Task: Please copy every line below that contains the string "reversed".

═══ Study material

theorem PlainTokens.axisProgramQuery (x0 : Nat) : PlainTokens.Statement (.axisProgramQuery x0) :=
  plainTokens_of_tokens rfl
    (plain_cons (plainToken_kw _) (plain_cons (plainToken_digits _) (plain_cons (plainToken_kw
      _) plain_nil)))

theorem PlainTokens.axisSpeed (x0 : Nat) (x1 : Nat) : PlainTokens.Statement (.axisSpeed x0 x1) :=
  plainTokens_of_tokens rfl
    (plain_cons (plainToken_kw _) (plain_cons (plainToken_digits _) (plain_cons (plainToken_kw
      _) (plain_cons (plainToken_digits _) plain_nil))))

theorem PlainTokens.axisFree (x0 : Nat) : PlainTokens.Statement (.axisFree x0) :=
  plainTokens_of_tokens rfl
    (plain_cons (plainToken_kw _) (plain_cons (plainToken_digits _) (plain_cons (plainToken_kw
      _) plain_nil)))

theorem PlainTokens.updateTick (x0 : Axis) : PlainTokens.Statement (.updateTick x0) :=
  plainTokens_of_event rfl

theorem PlainTokens.stallTimer (x0 : Axis) : PlainTokens.Statement (.stallTimer x0) :=
  plainTokens_of_event rfl

theorem PlainTokens.stopTimer (x0 : Axis) : PlainTokens.Statement (.stopTimer x0) :=
  plainTokens_of_event rfl

theorem PlainTokens.axisClear (x0 : Nat) : PlainTokens.Statement (.axisClear x0) :=
  plainTokens_of_tokens rfl
    (plain_cons (plainToken_kw _) (plain_cons (plainToken_digits _) (plain_cons (plainToken_kw
      _) plain_nil)))

theorem PlainTokens.axisDirection (x0 : Nat) (x1 : Polarity) : PlainTokens.Statement
    (.axisDirection x0 x1) :=
  plainTokens_of_tokens rfl
    (plain_cons (plainToken_kw _) (plain_cons (plainToken_digits _) (plain_cons (plainToken_kw
      _) (plain_cons (plainToken_polarity _) plain_nil))))

theorem PlainTokens.axisGain (x0 : Nat) (x1 : Nat) : PlainTokens.Statement (.axisGain x0 x1) :=
  plainTokens_of_tokens rfl
    (plain_cons (plainToken_kw _) (plain_cons (plainToken_digits _) (plain_cons (plainToken_kw
      _) (plain_cons (plainToken_digits _) plain_nil))))

theorem PlainTokens.axisKick (x0 : Nat) (x1 : Nat) : PlainTokens.Statement (.axisKick x0 x1) :=
  plainTokens_of_tokens rfl
    (plain_cons (plainToken_kw _) (plain_cons (plainToken_digits _) (plain_cons (plainToken_kw
      _) (plain_cons (plainToken_digits _) plain_nil))))

theorem PlainTokens.axisMaxduty (x0 : Nat) (x1 : Nat) : PlainTokens.Statement (.axisMaxduty x0 x1)
    :=
  plainTokens_of_tokens rfl
    (plain_cons (plainToken_kw _) (plain_cons (plainToken_digits _) (plain_cons (plainToken_kw
      _) (plain_cons (plainToken_digits _) plain_nil))))

theorem PlainTokens.axisStall (x0 : Nat) (x1 : Nat) : PlainTokens.Statement (.axisStall x0 x1) :=
  plainTokens_of_tokens rfl
    (plain_cons (plainToken_kw _) (plain_cons (plainToken_digits _) (plain_cons (plainToken_kw
      _) (plain_cons (plainToken_digits _) plain_nil))))

theorem PlainTokens.axisSlew (x0 : Nat) (x1 : Nat) : PlainTokens.Statement (.axisSlew x0 x1) :=
  plainTokens_of_tokens rfl
    (plain_cons (plainToken_kw _) (plain_cons (plainToken_digits _) (plain_cons (plainToken_kw
      _) (plain_cons (plainToken_digits _) plain_nil))))

theorem PlainTokens.axisQuery (x0 : Nat) : PlainTokens.Statement (.axisQuery x0) :=
  plainTokens_of_tokens rfl
    (plain_cons (plainToken_kw _) (plain_cons (plainToken_digits _) plain_nil))

theorem PlainTokens.budgetEvaluation : PlainTokens.Statement (.budgetEvaluation) :=
  plainTokens_of_event rfl

theorem PlainTokens.budgetCeiling (x0 : Nat) : PlainTokens.Statement (.budgetCeiling x0) :=
  plainTokens_of_tokens rfl
    (plain_cons (plainToken_kw _) (plain_cons (plainToken_kw _) (plain_cons (plainToken_digits
      _) plain_nil)))
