-- ==== Sys2Proof/Tests/Slice0.lean ====
section
/-! SUPPORT. Tests: terms that are not well formed, the spec's worked figures, and for each statement
with hypotheses a witness that meets them. -/

namespace Sys2Proof.Tests

open Sys2Proof.Machine Sys2Proof.Safety

/-! ## Terms no line can spell: the check refuses each -/

/-- Numbers have at most 9 digits, in every position (R184). -/
theorem test_wf_numbers : [Instr.bright 1000000000, .clockRate 1000000000, .lampFree 1000000000,
    .lampGroup 0 (some 1000000000), .bridgePwm 0 64 1000000000, .sectionJoin 0 .a ⟨1000000000, .a⟩,
    .trainRamp 0 1 1000000000, .routeStop 0 0 0 (some 1000000000), .set 0 1000000000 none,
    .get 1000000000, .mapDefine 1 0 1 .lamp 1000000000].map Instr.wf = List.replicate 11 false := by
  decide

/-- A scene time has at most two digits a field. -/
theorem test_wf_times : [Instr.clockSet ⟨100, 0, 0⟩, .clockStart ⟨0, 100, 0⟩, .keyDrop ⟨0, 0, 100⟩,
    .lampLevel 0 0 (some ⟨100, 0, 0⟩), .bellQuiet ⟨0, 0, 0⟩ ⟨0, 100, 0⟩,
    .axisProgram 0 ⟨0, 0, 100⟩ 0, .timetableAdd ⟨100, 0, 0⟩ 0 0].map Instr.wf =
    List.replicate 7 false := by decide

/-- Lists that the line needs are not empty; names hold capitals and digits only. -/
theorem test_wf_lists : [Instr.runDefine 0 [], .routeDefine 0 [], .routeAdd 0 [], .trainTable 0 1 [],
    .trainName 0 [], .trainName 0 ['a'], .trainName 0 ['-'], .runDefine 0 [1, 1000000000],
    .key ⟨0, 0, 0⟩ .linear 0 0 0 0 [(0, 1000000000)]].map Instr.wf = List.replicate 9 false := by decide

/-- No sense input carries 100 A. -/
theorem test_wf_current : (Instr.conversionRequest 0 100000).wf = false := by decide

theorem test_wf_holds : [Instr.bright 20, .clockSet ⟨24, 60, 0⟩, .trainName 0 ['T', '2'],
    .runDefine 0 [4, 5], .lampGroup 191 none].map Instr.wf = List.replicate 5 true := by decide

/-! ## The interface -/

theorem test_no_word_spells : decodeTableWord 0 0 = none := rfl
theorem test_fetch_word_unchanged : State.reset.withFetchWord 0 0 = State.reset := rfl
theorem test_step_idles : step State.reset = .next State.reset := rfl

/-! ## Worked figures of the spec -/

/-- Section 2.2, worked interpolations: 114, 94 across midnight, 150 for a group's own sequence. -/
theorem test_interpolation :
    between ⟨64800, 200, .linear⟩ ⟨73800, 20, .linear⟩ 69120 = 114 ∧
    between ⟨79200, 30, .linear⟩ ⟨18000, 180, .linear⟩ 3600 = 94 ∧
    between ⟨64800, 0, .linear⟩ ⟨79200, 200, .linear⟩ 75600 = 150 := by decide

/-- Across midnight both keyframes lie after t, so the last is A (section 2.2). -/
theorem test_keyframe_pair :
    keyPair [⟨18000, 180, .linear⟩, ⟨79200, 30, .linear⟩] 3600 =
      some (⟨79200, 30, .linear⟩, some ⟨18000, 180, .linear⟩) := by decide

/-- R21, the curve table for g = 114; R31, the worked case of lamp 12: 51, 38, 30. -/
theorem test_curves : curveLevel .linear 114 = 114 ∧ curveLevel .soft 114 = 51 ∧
    curveLevel .hard 114 = 23 ∧ brightStage 12 51 = 38 ∧ budgetStage 200 38 = 30 := by decide

/-- Section "Dusk on a street of three lamps": lamps 40 to 42 at e = 120, and at the end of the ramp. -/
theorem test_dusk_ramp :
    [0, 60, 120].map (fun st => switchedLevel ⟨.switched, .linear, 60, 10, 200, 120⟩
      ⟨.dark, 71828, false⟩ 71948 st 0) = [200, 100, 0] ∧
    [0, 60, 120].map (fun st => switchedLevel ⟨.switched, .linear, 60, 10, 200, 120⟩
      ⟨.dark, 71828, false⟩ 71963 st 0) = [200, 125, 25] := by decide

/-- R39, the matrix table: lamp 30 stands at row 1, column 6. -/
theorem test_lamp_place :
    shownLamp ⟨Page.dark, Page.dark, false, false, 1, .normal, .normal⟩ 1 6 = 30 ∧
    shownLamp ⟨Page.dark, Page.dark, false, false, 1, .reversed, .normal⟩ 6 6 = 30 ∧
    shownLamp ⟨Page.dark, Page.dark, false, false, 1, .reversed, .reversed⟩ 0 0 = 191 := by decide

/-- Section 8.3's formulas on the empty configuration's table (8 and 10 a step): step 12 is 96 and
120 mm/s, and a decel of 8 from step 1 covers 5 tenths, then 0. -/
theorem test_speed_and_duty : speedOf (TrainDef.empty 0) 192 = 120 ∧ dutyOf (TrainDef.empty 0) 192 = 96 ∧
    speedOf (TrainDef.empty 0) 496 = 310 ∧ stoppingDistance (TrainDef.empty 0) 16 = 5 := by decide

/-- R164 and R165, worked case: m = 320 and the duty rises by 10; fast, m = 500 and it falls by 12. -/
theorem test_axis_loop : speedFrom 10900 12775 = 320 ∧ speedFrom 0 1200 = 500 ∧
    correctedDuty { AxisDef.empty with gain := 32, maxDuty := 220 } 400 320 150 = 160 ∧
    correctedDuty { AxisDef.empty with gain := 32, maxDuty := 220 } 400 500 150 = 138 := by decide

/-- The evaluations 1, 2, 6 and 15 of "a crowded evening" (chapter 10). -/
theorem test_budget_scale : targetScale 4000 1300 0 3200 = 216 ∧ targetScale 4000 3600 0 3200 = 64 ∧
    nextScale 256 216 = 216 ∧ nextScale 216 64 = 64 ∧ nextScale 64 256 = 80 := by decide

══════

Response box:
    shownLamp ⟨Page.dark, Page.dark, false, false, 1, .reversed, .normal⟩ 6 6 = 30 ∧
    shownLamp ⟨Page.dark, Page.dark, false, false, 1, .reversed, .reversed⟩ 0 0 = 191 := by decide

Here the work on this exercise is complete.